The sports department, of course, takes the cake. After having failed to promote various sports, it appears to have discovered ‘marriages’ to be a better money-spinning sport. The indoor stadium is expensive to maintain and the cost of lighting the area alone must be prohibitive, driving away most amateur sports organisations, even as the stadium was liberally used for consumer fairs and political rallies.
If the idea of a marriage hall clicks and brings in more moolah, the sports department will surely think of more lucrative means of using the stadium.
We do hope the department will come up with more innovative ideas of using the indoor stadium. For starters, it could hold a competition and invite ideas, because clearly it has run out of them.
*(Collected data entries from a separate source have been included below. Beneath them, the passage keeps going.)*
-- ==== Sys2Proof/Laws/WithinOutlet.lean ====
section
/-! SUPPORT. Every operation and every command of the outlets leaves the parts of the block alone that it does not touch (Laws/Within.lean). -/

namespace Sys2Proof.Machine

open Sys2Proof

theorem State.route_within {U : List Part} {z0 s : State} (hz : SameOutside U z0 s) (n : Nat) (hU : Part.sub [.unit .oiu, .unit .psw, .unit .lgs] U = true) : SameOutside U z0 (State.route s n) := by
  unfold State.route
  try dsimp only
  repeat' first
    | (with_reducible assumption)
    | (with_reducible exact Part.sub_trans rfl hU)
    | (with_reducible exact Or.inl (Part.sub_trans rfl hU))
    | (with_reducible exact Or.inr rfl)
    | (with_reducible apply State.swRefresh_within)
    | (with_reducible apply State.each_within)
    | (with_reducible apply State.onlyIf_within)
    | (with_reducible apply State.foldl_within)
    | (intro x k hx)

theorem State.cmdRise_within {U : List Part} {z0 s : State} (hz : SameOutside U z0 s) (n : Nat) (hU : Part.sub [.unit .oiu, .unit .psw, .unit .lgs] U = true) : SameOutside U z0 (State.cmdRise s n) := by
  unfold State.cmdRise
  try dsimp only
  repeat' first
    | (with_reducible assumption)
    | (with_reducible exact Part.sub_trans rfl hU)
    | (with_reducible exact Or.inl (Part.sub_trans rfl hU))
    | (with_reducible exact Or.inr rfl)
    | (with_reducible apply State.route_within)
    | (with_reducible apply State.setOiu_within)
    | (with_reducible apply State.putFlag_within)

theorem State.cmdDrop_within {U : List Part} {z0 s : State} (hz : SameOutside U z0 s) (n : Nat) (hU : Part.sub [.unit .oiu, .unit .psw, .unit .lgs] U = true) : SameOutside U z0 (State.cmdDrop s n) := by
  unfold State.cmdDrop
  try dsimp only
  repeat' first
    | (with_reducible assumption)
    | (with_reducible exact Part.sub_trans rfl hU)
    | (with_reducible exact Or.inl (Part.sub_trans rfl hU))
    | (with_reducible exact Or.inr rfl)
    | (with_reducible apply State.route_within)
    | (with_reducible apply State.setOiu_within)
    | (with_reducible apply State.putFlag_within)

theorem State.trackC1_within {U : List Part} {z0 s : State} (hz : SameOutside U z0 s) (n : Nat) (hU : Part.sub [.unit .oiu] U = true) : SameOutside U z0 (State.trackC1 s n) := by
  unfold State.trackC1
  try dsimp only
  repeat' first
    | (with_reducible assumption)
    | (with_reducible exact Part.sub_trans rfl hU)
    | (with_reducible exact Or.inl (Part.sub_trans rfl hU))
    | (with_reducible exact Or.inr rfl)
    | (with_reducible apply State.setOiu_within)
    | (with_reducible apply State.each_within)
    | (with_reducible apply State.onlyIf_within)
    | (with_reducible apply State.foldl_within)
    | (intro x k hx)
    | (intro x hx)
    | split

theorem State.setRcm_within {U : List Part} {z0 s : State} (hz : SameOutside U z0 s) (c : Nat) (v : Rcm) (hU : Part.sub [.unit .efu] U = true) : SameOutside U z0 (State.setRcm s c v) := by
  unfold State.setRcm
  try dsimp only
  repeat' first
    | (with_reducible assumption)
    | (with_reducible exact Part.sub_trans rfl hU)
    | (with_reducible exact Or.inl (Part.sub_trans rfl hU))
    | (with_reducible exact Or.inr rfl)
    | (with_reducible apply State.each_within)
    | (with_reducible apply State.onlyIf_within)
    | (with_reducible apply State.foldl_within)
    | (intro x k hx)
    | (intro x hx)
    | split
    | (with_reducible apply SameOutside.built)

theorem State.setImd_within {U : List Part} {z0 s : State} (hz : SameOutside U z0 s) (k : Nat) (v : Imd) (hU : Part.sub [.unit .efu] U = true) : SameOutside U z0 (State.setImd s k v) := by
  unfold State.setImd
  try dsimp only
  repeat' first
    | (with_reducible assumption)
    | (with_reducible exact Part.sub_trans rfl hU)
    | (with_reducible exact Or.inl (Part.sub_trans rfl hU))
    | (with_reducible exact Or.inr rfl)
    | (with_reducible apply State.each_within)
    | (with_reducible apply State.onlyIf_within)
    | (with_reducible apply State.foldl_within)
    | (intro x k hx)
    | (intro x hx)
    | split
    | (with_reducible apply SameOutside.built)

theorem State.injRefresh_within {U : List Part} {z0 s : State} (hz : SameOutside U z0 s) (k : Nat) (hU : Part.sub [.unit .efu] U = true) : SameOutside U z0 (State.injRefresh s k) := by
  unfold State.injRefresh
  try dsimp only
  repeat' first
    | (with_reducible assumption)
    | (with_reducible exact Part.sub_trans rfl hU)
    | (with_reducible exact Or.inl (Part.sub_trans rfl hU))
    | (with_reducible exact Or.inr rfl)
    | (with_reducible apply State.putFlag_within)

theorem State.startImdTest_within {U : List Part} {z0 s : State} (hz : SameOutside U z0 s) (k : Nat) (clearing : Bool) (hU : Part.sub [.unit .efu] U = true) : SameOutside U z0 (State.startImdTest s k clearing) := by
  unfold State.startImdTest
  try dsimp only
  repeat' first
    | (with_reducible assumption)
    | (with_reducible exact Part.sub_trans rfl hU)
    | (with_reducible exact Or.inl (Part.sub_trans rfl hU))
    | (with_reducible exact Or.inr rfl)
    | (with_reducible apply State.injRefresh_within)
    | (with_reducible apply State.setImd_within)
    | (with_reducible apply State.each_within)
    | (with_reducible apply State.onlyIf_within)
    | (with_reducible apply State.foldl_within)
    | (intro x k hx)
    | (intro x hx)
    | split
    | (with_reducible apply SameOutside.built)

theorem State.imdDaily_within {U : List Part} {z0 s : State} (hz : SameOutside U z0 s) (k : Nat) (hU : Part.sub [.unit .efu] U = true) : SameOutside U z0 (State.imdDaily s k) := by
  unfold State.imdDaily
  try dsimp only
  repeat' first
    | (with_reducible assumption)
    | (with_reducible exact Part.sub_trans rfl hU)
    | (with_reducible exact Or.inl (Part.sub_trans rfl hU))
    | (with_reducible exact Or.inr rfl)
    | (with_reducible apply State.setImd_within)
    | (with_reducible apply State.startImdTest_within)
    | (with_reducible apply State.each_within)
    | (with_reducible apply State.onlyIf_within)
    | (with_reducible apply State.foldl_within)
    | (intro x k hx)
    | (intro x hx)
    | split
    | (with_reducible apply SameOutside.built)

theorem State.imdFollow_within {U : List Part} {z0 s : State} (hz : SameOutside U z0 s) (n : Nat) (hU : Part.sub [.unit .efu] U = true) : SameOutside U z0 (State.imdFollow s n) := by
  unfold State.imdFollow
  try dsimp only
  repeat' first
    | (with_reducible assumption)
    | (with_reducible exact Part.sub_trans rfl hU)
    | (with_reducible exact Or.inl (Part.sub_trans rfl hU))
    | (with_reducible exact Or.inr rfl)
    | (with_reducible apply State.imdDaily_within)
    | (with_reducible apply State.injRefresh_within)
    | (with_reducible apply State.each_within)
    | (with_reducible apply State.onlyIf_within)
    | (with_reducible apply State.foldl_within)
    | (intro x k hx)
    | (intro x hx)
    | split

theorem State.moduleBack_within {U : List Part} {z0 s : State} (hz : SameOutside U z0 s) (n : Nat) (hU : Part.sub [.unit .oiu, .allocator] U = true) : SameOutside U z0 (State.moduleBack s n) := by
  unfold State.moduleBack
  try dsimp only
  repeat' first
    | (with_reducible assumption)
    | (with_reducible exact Part.sub_trans rfl hU)
    | (with_reducible exact Or.inl (Part.sub_trans rfl hU))
    | (with_reducible exact Or.inr rfl)
    | (with_reducible apply State.putFlag_within)
    | (with_reducible apply State.each_within)
    | (with_reducible apply State.onlyIf_within)
    | (with_reducible apply State.foldl_within)
    | (intro x k hx)
    | (intro x hx)
    | split
    | (with_reducible apply SameOutside.built)

theorem State.newSession_within {U : List Part} {z0 s : State} (hz : SameOutside U z0 s) (n : Nat) (hU : Part.sub [.unit .oiu, .allocator] U = true) : SameOutside U z0 (State.newSession s n) := by
  unfold State.newSession
  try dsimp only
  repeat' first
    | (with_reducible assumption)
    | (with_reducible exact Part.sub_trans rfl hU)
    | (with_reducible exact Or.inl (Part.sub_trans rfl hU))
    | (with_reducible exact Or.inr rfl)
    | (with_reducible apply State.moduleBack_within)
    | (with_reducible apply State.each_within)
    | (with_reducible apply State.onlyIf_within)
    | (with_reducible apply State.foldl_within)
    | (intro x k hx)
    | (intro x hx)
    | split
    | (with_reducible apply SameOutside.built)

theorem State.noteOpened_within {U : List Part} {z0 s : State} (hz : SameOutside U z0 s) (n : Nat) (hU : Part.sub [.allocator] U = true) : SameOutside U z0 (State.noteOpened s n) := by
  unfold State.noteOpened
  try dsimp only
  repeat' first
    | (with_reducible assumption)
    | (with_reducible exact Part.sub_trans rfl hU)
    | (with_reducible exact Or.inl (Part.sub_trans rfl hU))
    | (with_reducible exact Or.inr rfl)
    | (with_reducible apply State.each_within)
    | (with_reducible apply State.onlyIf_within)
    | (with_reducible apply State.foldl_within)
    | (intro x k hx)
    | (intro x hx)
    | split
    | (with_reducible apply SameOutside.built)

theorem State.contact_within {U : List Part} {z0 s : State} (hz : SameOutside U z0 s) (n : Nat) (hU : Part.sub [.unit .oiu, .unit .efu, .unit .psw, .unit .lgs, .allocator] U = true) : SameOutside U z0 (State.contact s n) := by
  unfold State.contact
  try dsimp only
  repeat' first
    | (with_reducible assumption)
    | (with_reducible exact Part.sub_trans rfl hU)
    | (with_reducible exact Or.inl (Part.sub_trans rfl hU))
    | (with_reducible exact Or.inr rfl)
    | (with_reducible apply State.cmdRise_within)
    | (with_reducible apply State.trackC1_within)
    | (with_reducible apply State.noteOpened_within)
    | (with_reducible apply State.cmdDrop_within)
    | (with_reducible apply State.imdFollow_within)
    | (with_reducible apply State.put_within)
    | (with_reducible apply State.each_within)
    | (with_reducible apply State.onlyIf_within)
    | (with_reducible apply State.foldl_within)
    | (intro x k hx)
    | (intro x hx)
    | split
    | (with_reducible apply SameOutside.built)

theorem State.withdraw_within {U : List Part} {z0 s : State} (hz : SameOutside U z0 s) (n : Nat) (hU : Part.sub [.unit .oiu, .unit .efu, .unit .psw, .unit .lgs, .allocator] U = true) : SameOutside U z0 (State.withdraw s n) := by
  unfold State.withdraw
  try dsimp only
  repeat' first
    | (with_reducible assumption)
    | (with_reducible exact Part.sub_trans rfl hU)
    | (with_reducible exact Or.inl (Part.sub_trans rfl hU))
    | (with_reducible exact Or.inr rfl)
    | (with_reducible apply State.contact_within)
    | (with_reducible apply State.putFlag_within)
    | (with_reducible apply State.each_within)
    | (with_reducible apply State.onlyIf_within)
    | (with_reducible apply State.foldl_within)
    | (intro x k hx)
    | (intro x hx)
    | split

theorem State.degrade_within {U : List Part} {z0 s : State} (hz : SameOutside U z0 s) (hU : Part.sub [.unit .oiu, .unit .efu, .unit .psw, .unit .lgs, .allocator] U = true) : SameOutside U z0 (State.degrade s) := by
  unfold State.degrade
  try dsimp only
  repeat' first
    | (with_reducible assumption)
    | (with_reducible exact Part.sub_trans rfl hU)
    | (with_reducible exact Or.inl (Part.sub_trans rfl hU))
    | (with_reducible exact Or.inr rfl)
    | (with_reducible apply State.withdraw_within)
    | (with_reducible apply State.each_within)
    | (with_reducible apply State.onlyIf_within)
    | (with_reducible apply State.foldl_within)
    | (intro x k hx)
    | (intro x hx)

theorem State.setUnavail_within {U : List Part} {z0 s : State} (hz : SameOutside U z0 s) (n : Nat) (hU : Part.sub [.unit .oiu] U = true) : SameOutside U z0 (State.setUnavail s n) := by
  unfold State.setUnavail
  try dsimp only
  repeat' first
    | (with_reducible assumption)
    | (with_reducible exact Part.sub_trans rfl hU)
    | (with_reducible exact Or.inl (Part.sub_trans rfl hU))
    | (with_reducible exact Or.inr rfl)
    | (with_reducible apply State.putFlag_within)

theorem State.showIcode_within {U : List Part} {z0 s : State} (hz : SameOutside U z0 s) (n : Nat) (hU : Part.sub [.unit .oiu, .unit .vce] U = true) : SameOutside U z0 (State.showIcode s n) := by
  unfold State.showIcode
  try dsimp only
  repeat' first
    | (with_reducible assumption)
    | (with_reducible exact Part.sub_trans rfl hU)
    | (with_reducible exact Or.inl (Part.sub_trans rfl hU))
    | (with_reducible exact Or.inr rfl)
    | (with_reducible apply State.put_within)
    | (with_reducible apply State.each_within)
    | (with_reducible apply State.onlyIf_within)
    | (with_reducible apply State.foldl_within)
    | (intro x k hx)
    | (intro x hx)
    | split
    | (with_reducible apply SameOutside.built)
The balmy week had just begun, though. Parents, relatives and friends of Dhananjoy Chatterjee, convicted for the rape and murder of a teenaged girl, descended on the city and threatened to commit mass suicide if Dhananjoy was executed.
And the state’s solitary hangman had become smarter and was demanding money, a bottle of whisky or a job for a family member as price for an interview. Nata Mullick, who appears to have acquired a dubious celebrity status, is possibly the first ‘official’ executioner anywhere in the world to publicly lobby for hastening the death of a convict.
Then there was the chief minister’s wife, among others, sharing a platform with the executioner and clamouring for ‘death’ to a 42-year-old man who has been in jail for 14 years, 10 of them waiting for death.
The curious case of Dhananjoy Chatterjee has several discordant notes. When the governor first turned down the convict’s mercy petition, it is reported, an appeal was filed before the Supreme Court with the plea that the governor had failed to consider all the materials produced before him.
The apex court allowed the appeal and sent the mercy petition back to the governor for re-consideration.
The avalanche of reports in the media do not, however, spell out what those materials were that prompted the apex court to urge for a review.
The second discordant note is the apparent show of solidarity for the convict in his native village. His neighbours and fellow-villagers, judging by what they said on camera, believe in his innocence and apparently nurse some affection for the “shy Dhanu”.
This aspect has not been adequately explored or explained yet.
Finally, the lawyer of the convict said something rather interesting. If Dhananjoy could afford a better and more renowned lawyer, he is reported to have said, the man would have been acquitted by now. The loaded statement raises several uncomfortable questions.